He'd been so reluctant to turn the ship over to Kyle. He'd wanted to give it to Brashen, an untried boy. It had taken Ronica weeks of arguing with him to make him see how that would look to the town. Kyle was his own son-in-law, and had proved himself as captain on three other ships. If he'd passed him over to put Brashen in charge of the
Vivacia,
it would have been a slap in the face to his daughter's husband, to say nothing of his family. Even though the Havens were not Bingtown Traders, they were an old family in Bingtown nonetheless. And the way the Vestrit fortunes were faring lately, they could afford to offend no one. So last autumn she'd persuaded him to entrust his precious
Vivacia
to Kyle and take a trip off, to strengthen his lungs again.
    As winter had darkened their skies and whitened the streets, he'd stopped coughing. She had thought he was getting better, except that he couldn't seem to
do
anything. At first, when he walked the length of the house, he'd lost his breath. Soon he was stopping to breathe between their bedroom and the parlor. By the time spring came, he could not cover the distance unless he leaned on her arm.
    He'd finally been home for the blooming of their wedding tree.

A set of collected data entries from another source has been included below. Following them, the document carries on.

-- ==== Sys2Proof/Machine/Core.lean ====
section
/-! DEFINITION. The machine behind the host's interface. -/

def Sys2Proof.core : Host.Core :=
  { State := Sys2Proof.Machine.State, Fault := Sys2Proof.Machine.Fault,
    Refusal := Sys2Proof.Machine.Refusal, step := Sys2Proof.Machine.step,
    reset := Sys2Proof.Machine.State.reset }
end

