/-! ## One step each, with the results the spec's vectors give -/

-- V-A1: wraps
theorem test_add_wraps :
    after (cpu 256 0 [(1, 0x7FFFFFFF), (2, 1)] [(0, 0x002081B3)]) (fun t => (t.readReg 3, t.pc))
      = some (0x80000000, 4) := by decide
-- V-A6, V-A7: x0 is an ordinary register, and in the strict variant it stays 0
theorem test_add_x0 :
    after (cpu 256 0 [(1, 3), (2, 4)] [(0, 0x00208033)]) (fun t => t.readReg 0) = some 7 ∧
    after (strictCpu 256 0 [(1, 3), (2, 4)] [(0, 0x00208033)]) (fun t => t.readReg 0)
      = some 0 := by decide
-- V-A3
theorem test_sub_wraps :
    after (cpu 256 0 [(1, 0), (2, 1)] [(0, 0x402081B3)]) (fun t => t.readReg 3)
      = some 0xFFFFFFFF := by decide
-- V-A5: rd = rs1 = rs2
theorem test_sub_same_register :
    after (cpu 256 0 [(1, 0x1234)] [(0, 0x401080B3)]) (fun t => t.readReg 1) = some 0 := by decide
-- V-A11
theorem test_addi_wraps :
    after (cpu 256 0 [(1, 0x7FFFFFFF)] [(0, 0x7FF08113)]) (fun t => t.readReg 2)
      = some 0x800007FE := by decide
-- V-A12
theorem test_addi_sign_extends :
    after (cpu 256 0 [] [(0, 0x80000113)]) (fun t => t.readReg 2) = some 0xFFFFF800 := by decide
-- V-A15
theorem test_lui :
    after (cpu 256 0 [] [(0, 0x123452B7)]) (fun t => t.readReg 5) = some 0x12345000 := by decide
-- V-A16
theorem test_lui_x0 :
    after (cpu 256 0 [] [(0, 0xFFFFF037)]) (fun t => t.readReg 0) = some 0xFFFFF000 := by decide
-- V-A17
theorem test_auipc :
    after (cpu 256 8 [] [(8, 0x00001317)]) (fun t => (t.readReg 6, t.pc))
      = some (0x1008, 0x0C) := by decide
-- V-A18
theorem test_auipc_wraps :
    after (cpu 256 0x10 [] [(0x10, 0xFFFFF097)]) (fun t => t.readReg 1)
      = some 0xFFFFF010 := by decide
-- V-C1
theorem test_jal :
    after (cpu 256 0x10 [] [(0x10, 0x008000EF)]) (fun t => (t.readReg 1, t.pc))
      = some (0x14, 0x18) := by decide
-- V-C3
theorem test_jal_misaligned :
    after (cpu 256 0 [] [(0, 0x006000EF)]) (fun t => (t.fatal, t.readReg 1, t.pc))
      = some (some ⟨.misalignedTarget, 0, 0x006000EF, 6⟩, 0, 0) := by decide
-- V-C15: x5 is not read
theorem test_jalr_from_pc :
    after (cpu 256 0 [(5, 0x100)] [(0, 0x008280E7)]) (fun t => (t.readReg 1, t.pc))
      = some (4, 8) := by decide
-- V-C19
theorem test_jalr_misaligned :
    after (cpu 256 0x10 [] [(0x10, 0xFFF000E7)]) (fun t => t.fatal)
      = some (some ⟨.misalignedTarget, 0x10, 0xFFF000E7, 0xE⟩) := by decide
-- V-C5
theorem test_beq_taken :
    after (cpu 256 8 [(1, 3), (2, 3)] [(8, 0x00208463)]) (fun t => t.pc) = some 0x10 := by decide
-- V-C10: not taken, so no check of the target
theorem test_beq_not_taken :
    after (cpu 256 0 [(1, 1)] [(0, 0x00008363)]) (fun t => (t.pc, t.faults)) = some (4, []) := by
  decide
-- V-C7
theorem test_bne_taken :
    after (cpu 256 0x10 [(1, 1)] [(0x10, 0xFE009CE3)]) (fun t => t.pc) = some 8 := by decide
-- V-C8
theorem test_bne_not_taken :
    after (cpu 256 0x10 [] [(0x10, 0xFE009CE3)]) (fun t => t.pc) = some 0x14 := by decide
-- V-M1: zero-extended
theorem test_lb :
    after (cpu 256 0 [(1, 0x40)] [(0, 0x00008103), (0x40, 0xFFFFFF80)]) (fun t => t.readReg 2)
      = some 0x80 := by decide
-- V-M2
theorem test_lh :
    after (cpu 256 0 [(1, 0x40)] [(0, 0x00009103), (0x40, 0x12345678)]) (fun t => t.readReg 2)
      = some 0x5678 := by decide
-- V-M4: each address is its own cell
theorem test_lw_own_cell :
    after (cpu 256 0 [(1, 0x40)] [(0, 0x0010A103), (0x40, 0x11111111), (0x41, 0x22222222)])
      (fun t => t.readReg 2) = some 0x22222222 := by decide
-- W6: at the capacity
theorem test_lw_at_capacity :
    after (cpu 256 0 [(1, 256)] [(0, 0x0000A103)])
      (fun t => (t.status, t.fatal, t.faults, t.readReg 2, t.pc))
      = some (.faulted, some ⟨.loadOutOfBounds, 0, 0x0000A103, 0x100⟩,
          [⟨.loadOutOfBounds, 0, 0x0000A103, 0x100⟩], 0, 0) := by decide
-- V-M11: the whole cell is replaced
theorem test_sb :
    after (cpu 256 0 [(1, 0x40), (2, 0x12345678)] [(0, 0x00208023), (0x40, 0xFFFFFFFF)])
      (fun t => t.cell 0x40) = some 0x78 := by decide
-- V-M12
theorem test_sh :
    after (cpu 256 0 [(1, 0x40), (2, 0xABCDEF01)] [(0, 0x00209023), (0x40, 0xFFFFFFFF)])
      (fun t => t.cell 0x40) = some 0xEF01 := by decide
-- V-M14: a negative displacement
theorem test_sw :
    after (cpu 256 0 [(1, 0x41), (2, 0x77)] [(0, 0xFE20AFA3)]) (fun t => (t.cell 0x40, t.pc))
      = some (0x77, 4) := by decide
-- V-M15
theorem test_sw_at_capacity :
    after (cpu 256 0 [(1, 256), (2, 1)] [(0, 0x0020A023)]) (fun t => (t.fatal, t.mem))
      = some (some ⟨.storeOutOfBounds, 0, 0x0020A023, 0x100⟩, [(0, 0x0020A023)]) := by decide
-- V-S1
theorem test_ebreak :
    after (cpu 256 0x10 [(1, 1)] [(0x10, 0x00100073)]) (fun t => (t.status, t.pc, t.readReg 1))
      = some (.halted, 0x10, 1) := by decide
-- V-S4: a CSR read halts and writes nothing
theorem test_csr_word_halts :
    after (cpu 256 0x10 [(5, 9)] [(0x10, 0xC00022F3)]) (fun t => (t.status, t.readReg 5))
      = some (.halted, 9) := by decide
-- V-S5
theorem test_decode_fault_skips :
    after (cpu 256 0 [] []) (fun t => (t.status, t.pc, t.faults))
      = some (.running, 4, [⟨.decodeFault, 0, 0, 0⟩]) := by decide
-- V-A9
theorem test_exec_fault_skips :
    after (cpu 256 0 [(1, 6), (2, 7)] [(0, 0x022081B3)]) (fun t => (t.pc, t.faults, t.readReg 3))
      = some (4, [⟨.execFault, 0, 0x022081B3, 0⟩], 0) := by decide
-- V-S8
theorem test_fetch_at_capacity :
    after (cpu 256 0x100 [] []) (fun t => (t.status, t.fatal))
      = some (.faulted, some ⟨.fetchOutOfBounds, 0x100, 0, 0x100⟩) := by decide
-- W7, V-S10: a halted state, whatever the cell at pc holds
theorem test_halted_stays :
    after (cpu 256 4 [] [(4, 0x00100093)]).halt id
      = some (cpu 256 4 [] [(4, 0x00100093)]).halt := by decide
-- P10: words sit 4 addresses apart
theorem test_load_program :
    (loadProgram (cpu 256 0 [] []) 8 [0x00300093, 0x00100073]).map (fun t => t.mem)
      = some [(8, 0x00300093), (12, 0x00100073)] := by decide
-- R243: a word at the capacity is a loader error
theorem test_load_program_past_capacity :
    loadProgram (cpu 16 0 [] []) 12 [1, 2] = none := by decide
-- V-S9's step bound: BoundReached, still Running
theorem test_run_bound :
    (match run 1 (cpu 16 12 [] [(12, 0x00000013)]) with
      | .next (t, r) => some (t.pc, r) | .fault _ => none | .refused _ => none)
      = some (16, .boundReached) := by decide
-- The host's fetch word runs as the first instruction after reset
theorem test_fetch_word_after_reset :
    after (State.reset.withFetchWord 32 0x00500093) (fun t => (t.readReg 1, t.pc))
      = some (5, 4) := by decide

As the year warmed, the tree had budded. There had been a few weeks when, if Ephron was not getting better, at least he got no worse. She sat by his lounge and sewed or did the accounts while he did scrimshaw or made rope mats for the doorsteps. They had spoken of the future and he had fretted about his ship and daughter. The only times they had disagreed had been over Althea. But there was nothing new about that. They'd been disagreeing about her for as long as they'd had her.
    Ephron had never been able to admit that he spoiled their youngest child. The Blood Plague had carried off their boys, one by one, back in that hellish disease year. Even now, close to twenty years later, Ronica felt the squeeze in her chest when she thought of it. Three sons, three bright little boys, taken in less than a week. Keffria had barely come through it alive. Ronica had thought it would drive them both mad, to see the tree of their family stripped of every male flower. Instead, Ephron had suddenly turned his attention and hopes to the babe that had sheltered inside her womb. Attentive as he had never been during her other pregnancies, he had even tied up the ship for an extra two weeks to be sure of being home when the child was born.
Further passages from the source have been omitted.